04. Partner of crime

17.1K 1.4K 39
                                    

September, 2005

"Pake celana dalam, kan?" Bae bertanya seraya menatap sekitar dengan gusar, seolah takut aksi kami akan ketahuan.

"Ya pake lah," jawabku sewot.

Bae menoleh dan kali ini menatap rok seragamku yang panjangnya 2 cm di atas lutut.

"Maksudku, bukan celana dalam biasa, Zoya. Itu, Safety Pants, atau apa sih namanya, yang lebih panjang dari celana dalam, yang__"

"Iya, iya, pake kok." Aku makin sewot.

Bae mengerutkan bibirnya. "Aku nggak mau disebut tukang ngintip lagi," keluhnya.

Aku mendengkus.
Terakhir kali kami melakukan ini, aku memang sempat meneriakinya tukang ngintip gara-gara dia mengomentari celana dalamku yang terlalu seksi.
Dia bahkan membahasnya selama tiga hari berturut-turut.
"Serius deh, yang kamu pake itu Thong, kan? Aku pernah lihat itu di majalah dewasa. Emang anak es-em-a udah boleh pake Thong, ya? Seksi banget sih," omelnya waktu itu.
Asyem.

"Udah deh, cepet jongkok. Keburu ketahuan, nih," titahku ketus.

Bae sempat ngedumel lirih sambil melepaskan tas ransel di punggungnya kemudian menyodorkannya padaku.
Aku menerima tas tersebut lalu menggantungkannya di bahu sebelah kiri. Ringan. Dugaanku, Bae hanya membawa tiga buku tulis dan sebuah pulpen.

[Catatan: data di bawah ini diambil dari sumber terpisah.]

theorem stackReload_completes {d : Nat} {stkq : Bool} {u : State} {es : List Nat} {v : Thread}
    (wait : (s.thread c n).wait = .reload d stkq)
    (read : s.spilled c n (s.thread c n) ((s.thread c n).spb - 1) 1 = .ok (u, es))
    (hv : v = if stkq then ((s.thread c n).setW d (w32 (es.getD 3 0 / 2 ^ 46 * 2 ^ 14))).setEmpty false
      else (((s.thread c n).setStack (es.reverse.map (·, false))).setSpb ((s.thread c n).spb - 1)).popNow d) :
    Becomes (.evStackReloadComplete c n) s ((u.modThread c n fun _ => v).goNext c n) := by
  refine show execEvStackReloadComplete c n s = _ from runThread_of_ok ?_
  simp only [wait, read, hv]
  rfl

theorem stackRestore_completes {u : State} {es : List Nat} (wait : (s.thread c n).wait = .restore)
    (inPlace : (s.thread c n).inPlace = true)
    (read : s.spilled c n (s.thread c n) (s.thread c n).spb (((s.thread c n).depth + 3) / 4) = .ok (u, es)) :
    Becomes (.evStackReloadComplete c n) s (u.modThread c n fun t =>
      { t with stack := (es.take t.depth).reverse.map (·, false), wait := .ready }) := by
  refine show execEvStackReloadComplete c n s = _ from runThread_of_ok ?_
  simp only [wait, read, inPlace, if_true]
  rfl

theorem stackEntry_own {i e : Nat} (entry : (s.thread c n).stack[i]? = some (e, false)) (near : bitAt e 45 = true) :
    Becomes (.evStackEntryReady c n i) s (s.modThread c n fun t => { t with stack := t.stack.set i (e, true) }) := by
  show execEvStackEntryReady c n i s = _
  simp only [execEvStackEntryReady, entry, near, if_true]

theorem stackEntry_global {i e k : Nat} {u : State} (entry : (s.thread c n).stack[i]? = some (e, false))
    (far : bitAt e 45 = false) (walk : s.translateNow (s.thread c n).asid (e % 2 ^ 45 * 128) .load = (u, .ok k))
    (dram : k < 2 ^ 52) :
    Becomes (.evStackEntryReady c n i) s ((u.dcacheFor (k / 256) 0 false).modThread c n fun t =>
      { t with stack := t.stack.set i (e, true) }) := by
  show execEvStackEntryReady c n i s = _
  simp only [execEvStackEntryReady, entry, far, walk, dram, if_true]
  rfl

/-! ### The stores of a thread -/

variable {u v : State}

theorem emitsOver_of_busy (busy : (u.thread c n).emits ≠ 0) : u.emitsOver c n = u := if_pos busy

theorem emitsOver_of_stays (idle : (u.thread c n).emits = 0)
    (stays : ∀ a h d o, (u.thread c n).wait ≠ .migrating a h d false o) : u.emitsOver c n = u.tryFinish c n := by
  refine (if_neg (not_not.2 idle)).trans ?_
  split
  next a h d o wait => exact absurd wait (stays a h d o)
  next => rfl

theorem emitsOver_of_migrating {a : Bool} {h d : Nat} {o : Option (Nat × Nat)} (idle : (u.thread c n).emits = 0)
    (wait : (u.thread c n).wait = .migrating a h d false o) (sent : u.sendContext c n = .ok v) : u.emitsOver c n = v := by
  refine (if_neg (not_not.2 idle)).trans ?_
  simp only [wait, sent]
  rfl

/-- With `u` left by its last store, a thread goes on to its end, sends its context, or waits for its other stores. -/
theorem emitAcknowledge_goesOn (step : exec (.evEmitAcknowledge c n) s = .next (u.emitsOver c n)) :
    ((u.thread c n).emits ≠ 0 → Becomes (.evEmitAcknowledge c n) s u) ∧
    ((u.thread c n).emits = 0 →
      ((∀ a h d o, (u.thread c n).wait ≠ .migrating a h d false o) → Becomes (.evEmitAcknowledge c n) s (u.tryFinish c n)) ∧
      ∀ a h d o v, (u.thread c n).wait = .migrating a h d false o → u.sendContext c n = .ok v →
        Becomes (.evEmitAcknowledge c n) s v) := by
  refine ⟨fun busy => ?_, fun idle => ⟨fun stays => ?_, fun a h d o v wait sent => ?_⟩⟩
  · exact step.trans (congrArg _ (emitsOver_of_busy busy))
  · exact step.trans (congrArg _ (emitsOver_of_stays idle stays))
  · exact step.trans (congrArg _ (emitsOver_of_migrating idle wait sent))

theorem emitAcknowledge_of_none (last : s.emitOf c n = none) : exec (.evEmitAcknowledge c n) s = .next (s.emitsOver c n) := by
  show execEvEmitAcknowledge c n s = _
  rw [execEvEmitAcknowledge, last]

theorem emitAcknowledge_of_some {f : Flight} {k : Nat} {bs : List Byte} (store : s.emitOf c n = some (f, k, bs))
    (free : s.unitWaits k = false) : exec (.evEmitAcknowledge c n) s = .next ((((s.dropFlight f.id).threadStore f.asid k bs).modThread
      c n fun t => { t with emits := t.emits - 1 }).emitsOver c n) := by
  show execEvEmitAcknowledge c n s = _
  rw [execEvEmitAcknowledge, store]
  simp only [free]
  rfl

end

theorem threadWaitEvents : ThreadWaitEvents := by
  unfold ThreadWaitEvents
  intro s c n t
  refine ⟨fun a wait own => nodeFetch_own wait own, fun a u bs wait read => nodeFetch_global wait read,
    fun d a b u v q x wait => vectorRead_completes wait, fun d u es wait read => stackReload_completes wait read rfl,
    fun d u es wait read => stackReload_completes wait read rfl, fun u es wait here read => stackRestore_completes wait here read,
    fun i e entry near => stackEntry_own entry near, fun i e u k entry far walk dram => stackEntry_global entry far walk dram, ?_⟩
  intro goesOn
  exact ⟨fun last => emitAcknowledge_goesOn (emitAcknowledge_of_none last),
    fun f k bs store free => emitAcknowledge_goesOn (emitAcknowledge_of_some store free)⟩

/-! ### Slots -/

section
variable {s : State} {c n : Nat}

/-- The slot that is filled is the first that is free (R328). -/
theorem freeThread_eq_some (hn : n < 32) (free : (tget {} (s.rake c).threads n).used = false)
    (taken : ∀ i < n, (tget {} (s.rake c).threads i).used = true) :
    ((List.range 32).find? fun i => !(tget {} (s.rake c).threads i).used) = some n :=
  List.find?_range_eq_some.2 ⟨by simp [free], by simpa using hn, fun i hi => by simp [taken i hi]⟩

variable (slot : ((List.range 32).find? fun i => !(tget {} (s.rake c).threads i).used) = some n)
include slot

theorem slotFill_inbound {x : Inbound} (next : (s.rake c).nextInbound = some x)
    (turn : (s.rake c).nextLocal = none ∨ (s.rake c).lastInbound = false) :
    Becomes (.evThreadSlotFill c) s (s.startInbound c n x) := by
  show execEvThreadSlotFill c s = _
  simp only [execEvThreadSlotFill, slot, next]
  rcases turn with none | first
  · rw [none]
  · split <;> simp_all

theorem slotFill_local {e : Nat} (next : (s.rake c).nextLocal = some e)
    (turn : (s.rake c).nextInbound = none ∨ (s.rake c).lastInbound = true) :
    Becomes (.evThreadSlotFill c) s (s.startLocal c n e) := by
  show execEvThreadSlotFill c s = _
  simp only [execEvThreadSlotFill, slot, next]
  rcases turn with none | second
  · rw [none]
  · split <;> simp_all

end

/-! ### Contexts that come -/

/-- What a message from a peer does on its way in: it takes the next number, which is acknowledged (18 R439). -/
def fromLink (s : State) (f : Flight) : State :=
  if toPeer f.src then s.modPeer (f.src - nodePeer 0) fun p =>
    { p with recvSeq := (p.recvSeq + 1) % 2 ^ 32, acks := p.acks ++ [p.recvSeq] } else s

section
variable {s : State} {f : Flight}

Seperti biasanya.

Bae jarang membawa buku dan mencatat pelajaran bukan karena malas.
Walau memang terkadang sifat malasnya muncul, tapi ia siswa yang cerdas.
Ia tak perlu repot mencatat karena semua pelajaran yang diterangkan guru selalu ia ingat dengan baik.

Taruhan deh, andaikan Bae jadi murid rajin dan penurut, dia pasti bakal jadi siswa populer dan kesayangan semua guru.

Sayangnya, ya begitulah. Bae adalah Bae. Murid urakan, sering bikin onar, tukang bolos, dan langganan ke ruang BP.

"Cepetan dong," desis Bae jengkel. Cowok itu sudah jongkok menghadap tembok, membelakangiku.

Hari ini kami berencana kabur dari sekolah, lagi. Teknisnya, aku akan naik ke pundak Bae, lalu pemuda itu akan berdiri agar aku bisa menjangkau bagian atas pagar dan setelah sampai di sana, aku akan membantu Ia naik, lalu kami meloncat keluar. Selesai.

Biasanya kami memutuskan kabur karena bosan dengan pelajaran-pelajaran tertentu. Tapi untuk kali ini, kami memutuskan kabur di jam kelima karena berniat menonton musik indie.

The Pumpkins, grup indie yang sedang naik daun sedang mengadakan konser di sebuah gedung olah raga dekat alun-alun kota. Dan kami tak ingin melewatkan kesempatan menikmati pertunjukkan tersebut.

"Siap?" tanyaku.
"Hm." Ia menjawab singkat. Aku beranjak, berpegangan pada dinding, lalu menginjakkan sepatuku di kedua bahunya. Setelah keseimbanganku terjaga, Bae perlahan berdiri sehingga aku dengan mudah menjalankan skenario kami.

Mula-mula, kulemparkan tasku dan juga tas Bae ke seberang. Menjangkau puncak pagar, perlahan aku naik ke sana. Dan dengan mudah, aku membantu Bae naik.
Kami baru saja sampai di atas ketika terdengar bunyi peluit.
Hanya satu orang yang punya kebiasaan itu. Meniup peluit nyaring tanpa jeda.
Adalah Pak Guru Anton, Sang guru piket.

Aku dan Bae perpandangan. "Gawat," desisku.

Dan teriakan itu terdengar.
"BAEEE! ZOYAAA! BAPAK HITUNG SAMPAI TIGA, TURUN DARI SANA! JIKA TIDAK___"
Pak Guru sudah berteriak heboh dari bawah sana sambil mengayun-ayun tongkat baseball. Tongkat itu biasa beliau gunakan untuk menakut-nakuti siswa yang bikin onar.

"Loncat!" seru Bae. Dan belum sempat aku menjawab, cowok itu sudah melesat turun ke sisi di luar tembok.

Melihat ulahnya, kemarahan Pak Guru makin meledak. "BAEEE!" teriaknya. Tatapannya beralih padaku. "Zoya, jika kamu nggak turun ke sini, maka Bapak akan memanggil orang tuamu!"